PROBLEM TO SOLVE: Pull out each line of the data that includes the word "induction".
START PROVIDED MATERIAL
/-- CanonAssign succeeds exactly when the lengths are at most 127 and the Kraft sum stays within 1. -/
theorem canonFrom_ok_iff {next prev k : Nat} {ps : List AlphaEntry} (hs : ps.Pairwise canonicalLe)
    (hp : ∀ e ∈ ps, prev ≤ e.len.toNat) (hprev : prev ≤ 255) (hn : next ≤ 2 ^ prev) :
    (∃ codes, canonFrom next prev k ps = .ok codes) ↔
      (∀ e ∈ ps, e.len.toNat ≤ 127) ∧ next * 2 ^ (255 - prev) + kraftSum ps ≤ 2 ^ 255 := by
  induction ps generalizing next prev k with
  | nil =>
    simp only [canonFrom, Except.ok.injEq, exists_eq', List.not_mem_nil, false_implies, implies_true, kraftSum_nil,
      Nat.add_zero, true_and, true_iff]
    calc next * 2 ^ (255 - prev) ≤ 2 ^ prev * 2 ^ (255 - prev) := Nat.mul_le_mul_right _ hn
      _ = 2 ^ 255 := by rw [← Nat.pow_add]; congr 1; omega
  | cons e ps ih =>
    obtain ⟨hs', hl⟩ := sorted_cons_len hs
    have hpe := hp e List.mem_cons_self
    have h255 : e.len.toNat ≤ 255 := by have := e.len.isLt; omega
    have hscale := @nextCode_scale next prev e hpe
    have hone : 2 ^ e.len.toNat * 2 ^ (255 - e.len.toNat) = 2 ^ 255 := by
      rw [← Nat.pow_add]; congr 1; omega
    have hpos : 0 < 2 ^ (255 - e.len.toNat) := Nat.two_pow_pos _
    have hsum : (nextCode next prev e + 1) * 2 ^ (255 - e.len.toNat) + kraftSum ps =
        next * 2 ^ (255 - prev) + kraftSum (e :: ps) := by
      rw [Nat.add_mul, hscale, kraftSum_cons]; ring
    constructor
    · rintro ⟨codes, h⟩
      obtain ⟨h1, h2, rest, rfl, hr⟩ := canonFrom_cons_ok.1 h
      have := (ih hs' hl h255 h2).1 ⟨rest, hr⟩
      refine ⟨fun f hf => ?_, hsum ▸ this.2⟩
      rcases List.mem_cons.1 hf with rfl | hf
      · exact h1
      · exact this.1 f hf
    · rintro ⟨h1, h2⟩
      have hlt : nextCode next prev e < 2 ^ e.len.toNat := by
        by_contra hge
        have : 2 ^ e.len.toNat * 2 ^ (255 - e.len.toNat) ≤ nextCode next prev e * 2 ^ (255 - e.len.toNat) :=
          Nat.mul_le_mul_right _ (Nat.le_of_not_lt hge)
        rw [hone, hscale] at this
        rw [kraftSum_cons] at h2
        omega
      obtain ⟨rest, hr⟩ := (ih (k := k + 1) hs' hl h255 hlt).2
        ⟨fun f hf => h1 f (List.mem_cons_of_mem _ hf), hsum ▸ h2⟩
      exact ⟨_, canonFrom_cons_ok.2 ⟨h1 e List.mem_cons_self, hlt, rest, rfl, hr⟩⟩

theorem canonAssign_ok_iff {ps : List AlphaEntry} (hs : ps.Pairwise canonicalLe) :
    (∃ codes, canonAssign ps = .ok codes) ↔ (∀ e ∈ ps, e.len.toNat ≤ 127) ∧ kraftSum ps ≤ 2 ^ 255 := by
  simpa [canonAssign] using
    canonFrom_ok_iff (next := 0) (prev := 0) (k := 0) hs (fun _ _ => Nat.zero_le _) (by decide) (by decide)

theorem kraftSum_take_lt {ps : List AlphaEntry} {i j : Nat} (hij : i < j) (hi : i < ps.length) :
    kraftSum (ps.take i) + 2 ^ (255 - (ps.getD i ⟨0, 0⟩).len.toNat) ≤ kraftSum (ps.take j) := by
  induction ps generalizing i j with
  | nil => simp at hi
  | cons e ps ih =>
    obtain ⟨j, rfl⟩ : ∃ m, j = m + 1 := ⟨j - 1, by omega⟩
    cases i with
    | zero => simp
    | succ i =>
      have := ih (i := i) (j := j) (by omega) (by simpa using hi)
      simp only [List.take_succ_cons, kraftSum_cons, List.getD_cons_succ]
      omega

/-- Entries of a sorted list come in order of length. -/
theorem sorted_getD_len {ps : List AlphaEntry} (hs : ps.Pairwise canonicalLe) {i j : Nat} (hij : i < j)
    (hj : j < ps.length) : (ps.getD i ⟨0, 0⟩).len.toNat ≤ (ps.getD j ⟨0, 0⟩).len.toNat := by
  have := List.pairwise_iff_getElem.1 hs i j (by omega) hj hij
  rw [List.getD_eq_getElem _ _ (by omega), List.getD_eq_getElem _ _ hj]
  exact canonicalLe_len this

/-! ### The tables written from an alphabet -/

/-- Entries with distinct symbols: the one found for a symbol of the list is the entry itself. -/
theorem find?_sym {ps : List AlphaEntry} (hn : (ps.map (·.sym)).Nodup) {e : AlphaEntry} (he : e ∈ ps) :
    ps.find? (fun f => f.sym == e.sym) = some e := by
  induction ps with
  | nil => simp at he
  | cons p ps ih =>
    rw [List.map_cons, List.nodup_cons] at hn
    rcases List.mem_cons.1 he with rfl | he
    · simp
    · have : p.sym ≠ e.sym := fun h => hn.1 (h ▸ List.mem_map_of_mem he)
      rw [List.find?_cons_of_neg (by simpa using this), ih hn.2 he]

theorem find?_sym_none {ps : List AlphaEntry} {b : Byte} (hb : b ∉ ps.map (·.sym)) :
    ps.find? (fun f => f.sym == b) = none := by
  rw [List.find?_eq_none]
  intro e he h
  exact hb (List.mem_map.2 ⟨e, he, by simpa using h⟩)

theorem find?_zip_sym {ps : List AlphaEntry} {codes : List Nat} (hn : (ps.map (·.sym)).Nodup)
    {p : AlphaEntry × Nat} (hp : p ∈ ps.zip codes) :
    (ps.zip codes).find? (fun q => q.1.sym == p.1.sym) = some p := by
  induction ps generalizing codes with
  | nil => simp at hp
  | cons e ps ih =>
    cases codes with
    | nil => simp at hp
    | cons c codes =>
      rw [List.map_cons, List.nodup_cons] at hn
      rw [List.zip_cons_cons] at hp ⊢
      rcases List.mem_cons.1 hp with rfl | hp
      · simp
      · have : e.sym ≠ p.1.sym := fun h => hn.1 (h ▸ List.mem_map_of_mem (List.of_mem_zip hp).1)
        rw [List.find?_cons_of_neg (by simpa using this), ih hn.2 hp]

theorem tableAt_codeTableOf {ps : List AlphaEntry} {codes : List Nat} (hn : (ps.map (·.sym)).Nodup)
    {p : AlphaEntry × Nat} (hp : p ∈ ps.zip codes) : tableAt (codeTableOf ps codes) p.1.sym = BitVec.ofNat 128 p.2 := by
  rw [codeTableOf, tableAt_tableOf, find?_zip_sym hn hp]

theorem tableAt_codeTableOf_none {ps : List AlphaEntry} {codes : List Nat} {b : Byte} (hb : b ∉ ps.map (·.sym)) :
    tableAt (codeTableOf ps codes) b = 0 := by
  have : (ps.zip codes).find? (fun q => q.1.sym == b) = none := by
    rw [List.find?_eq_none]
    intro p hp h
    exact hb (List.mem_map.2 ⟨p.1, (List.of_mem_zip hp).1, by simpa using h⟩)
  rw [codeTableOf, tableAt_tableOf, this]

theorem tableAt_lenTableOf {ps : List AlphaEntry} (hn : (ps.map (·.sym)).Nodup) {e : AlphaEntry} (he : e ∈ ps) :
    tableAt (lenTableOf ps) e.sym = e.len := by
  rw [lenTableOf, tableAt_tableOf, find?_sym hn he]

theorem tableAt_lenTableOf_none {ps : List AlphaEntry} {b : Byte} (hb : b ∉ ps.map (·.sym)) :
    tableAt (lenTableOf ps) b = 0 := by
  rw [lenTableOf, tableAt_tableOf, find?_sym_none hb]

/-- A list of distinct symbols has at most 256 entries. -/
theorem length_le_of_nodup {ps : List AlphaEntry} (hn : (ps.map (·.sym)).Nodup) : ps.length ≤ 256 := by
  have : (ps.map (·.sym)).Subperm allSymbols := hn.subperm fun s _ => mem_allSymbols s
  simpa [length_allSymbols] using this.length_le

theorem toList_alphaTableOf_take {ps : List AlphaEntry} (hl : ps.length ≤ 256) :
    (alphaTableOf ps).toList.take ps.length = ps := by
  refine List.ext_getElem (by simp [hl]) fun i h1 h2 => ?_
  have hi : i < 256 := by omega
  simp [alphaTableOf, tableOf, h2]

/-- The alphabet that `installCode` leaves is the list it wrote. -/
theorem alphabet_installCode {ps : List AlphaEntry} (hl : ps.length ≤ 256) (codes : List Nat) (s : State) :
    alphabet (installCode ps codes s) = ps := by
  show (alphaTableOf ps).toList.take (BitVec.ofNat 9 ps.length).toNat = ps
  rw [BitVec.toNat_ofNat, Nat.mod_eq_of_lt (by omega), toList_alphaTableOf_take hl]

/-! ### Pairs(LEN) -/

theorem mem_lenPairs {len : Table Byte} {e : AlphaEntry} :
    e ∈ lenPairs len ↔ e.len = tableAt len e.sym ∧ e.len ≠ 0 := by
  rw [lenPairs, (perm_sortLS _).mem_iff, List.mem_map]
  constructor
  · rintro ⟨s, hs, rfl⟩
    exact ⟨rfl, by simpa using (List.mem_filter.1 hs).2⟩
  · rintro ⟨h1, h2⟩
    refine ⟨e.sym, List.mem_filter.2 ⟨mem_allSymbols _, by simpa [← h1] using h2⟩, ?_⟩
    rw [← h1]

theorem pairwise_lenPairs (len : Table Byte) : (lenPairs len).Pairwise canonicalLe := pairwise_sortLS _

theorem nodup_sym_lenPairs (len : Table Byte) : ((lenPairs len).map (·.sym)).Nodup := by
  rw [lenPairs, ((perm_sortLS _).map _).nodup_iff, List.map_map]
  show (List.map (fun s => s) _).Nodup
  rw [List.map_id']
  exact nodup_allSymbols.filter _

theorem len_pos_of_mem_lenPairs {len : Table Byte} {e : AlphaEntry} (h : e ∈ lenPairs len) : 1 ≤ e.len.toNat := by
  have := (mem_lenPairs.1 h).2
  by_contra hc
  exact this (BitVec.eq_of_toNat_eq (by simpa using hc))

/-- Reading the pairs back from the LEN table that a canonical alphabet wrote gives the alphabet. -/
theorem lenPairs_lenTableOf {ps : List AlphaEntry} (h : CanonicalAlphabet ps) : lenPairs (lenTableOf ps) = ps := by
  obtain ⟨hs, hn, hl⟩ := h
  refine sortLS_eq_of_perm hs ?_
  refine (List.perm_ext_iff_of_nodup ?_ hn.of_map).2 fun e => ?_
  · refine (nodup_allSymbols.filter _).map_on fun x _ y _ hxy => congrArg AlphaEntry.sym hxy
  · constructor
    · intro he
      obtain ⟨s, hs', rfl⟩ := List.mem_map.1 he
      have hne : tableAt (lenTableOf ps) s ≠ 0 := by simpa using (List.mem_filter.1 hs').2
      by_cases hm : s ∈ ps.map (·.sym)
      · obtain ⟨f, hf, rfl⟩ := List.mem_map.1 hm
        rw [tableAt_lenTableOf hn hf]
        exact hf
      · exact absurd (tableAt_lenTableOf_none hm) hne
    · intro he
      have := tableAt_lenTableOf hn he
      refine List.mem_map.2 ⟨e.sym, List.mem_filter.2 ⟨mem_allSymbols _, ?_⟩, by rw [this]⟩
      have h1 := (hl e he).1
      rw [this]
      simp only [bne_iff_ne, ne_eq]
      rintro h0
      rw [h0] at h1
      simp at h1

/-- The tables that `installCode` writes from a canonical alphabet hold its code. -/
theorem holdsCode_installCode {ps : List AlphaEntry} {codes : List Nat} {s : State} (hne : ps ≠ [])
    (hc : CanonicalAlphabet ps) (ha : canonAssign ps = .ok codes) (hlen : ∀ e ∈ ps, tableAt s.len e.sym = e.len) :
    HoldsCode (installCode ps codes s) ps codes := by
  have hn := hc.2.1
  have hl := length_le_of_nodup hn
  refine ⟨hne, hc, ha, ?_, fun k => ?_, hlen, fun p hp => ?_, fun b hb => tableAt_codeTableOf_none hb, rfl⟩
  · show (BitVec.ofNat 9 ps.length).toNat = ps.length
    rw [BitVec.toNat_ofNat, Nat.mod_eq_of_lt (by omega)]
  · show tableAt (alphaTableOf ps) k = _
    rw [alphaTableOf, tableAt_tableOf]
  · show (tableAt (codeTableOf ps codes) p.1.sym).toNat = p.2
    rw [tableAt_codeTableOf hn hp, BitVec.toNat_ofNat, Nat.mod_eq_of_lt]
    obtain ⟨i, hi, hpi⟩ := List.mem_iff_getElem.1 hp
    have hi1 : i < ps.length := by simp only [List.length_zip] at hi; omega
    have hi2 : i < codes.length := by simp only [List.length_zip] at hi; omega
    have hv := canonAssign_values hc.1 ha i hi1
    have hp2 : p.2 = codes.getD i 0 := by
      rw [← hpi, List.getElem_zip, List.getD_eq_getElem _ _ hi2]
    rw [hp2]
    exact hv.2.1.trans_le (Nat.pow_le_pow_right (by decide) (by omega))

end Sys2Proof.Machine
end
END PROVIDED MATERIAL
SOLUTION FOR THIS TASK:
  induction ps generalizing next prev k with
  induction ps generalizing i j with
  induction ps with
  induction ps generalizing codes with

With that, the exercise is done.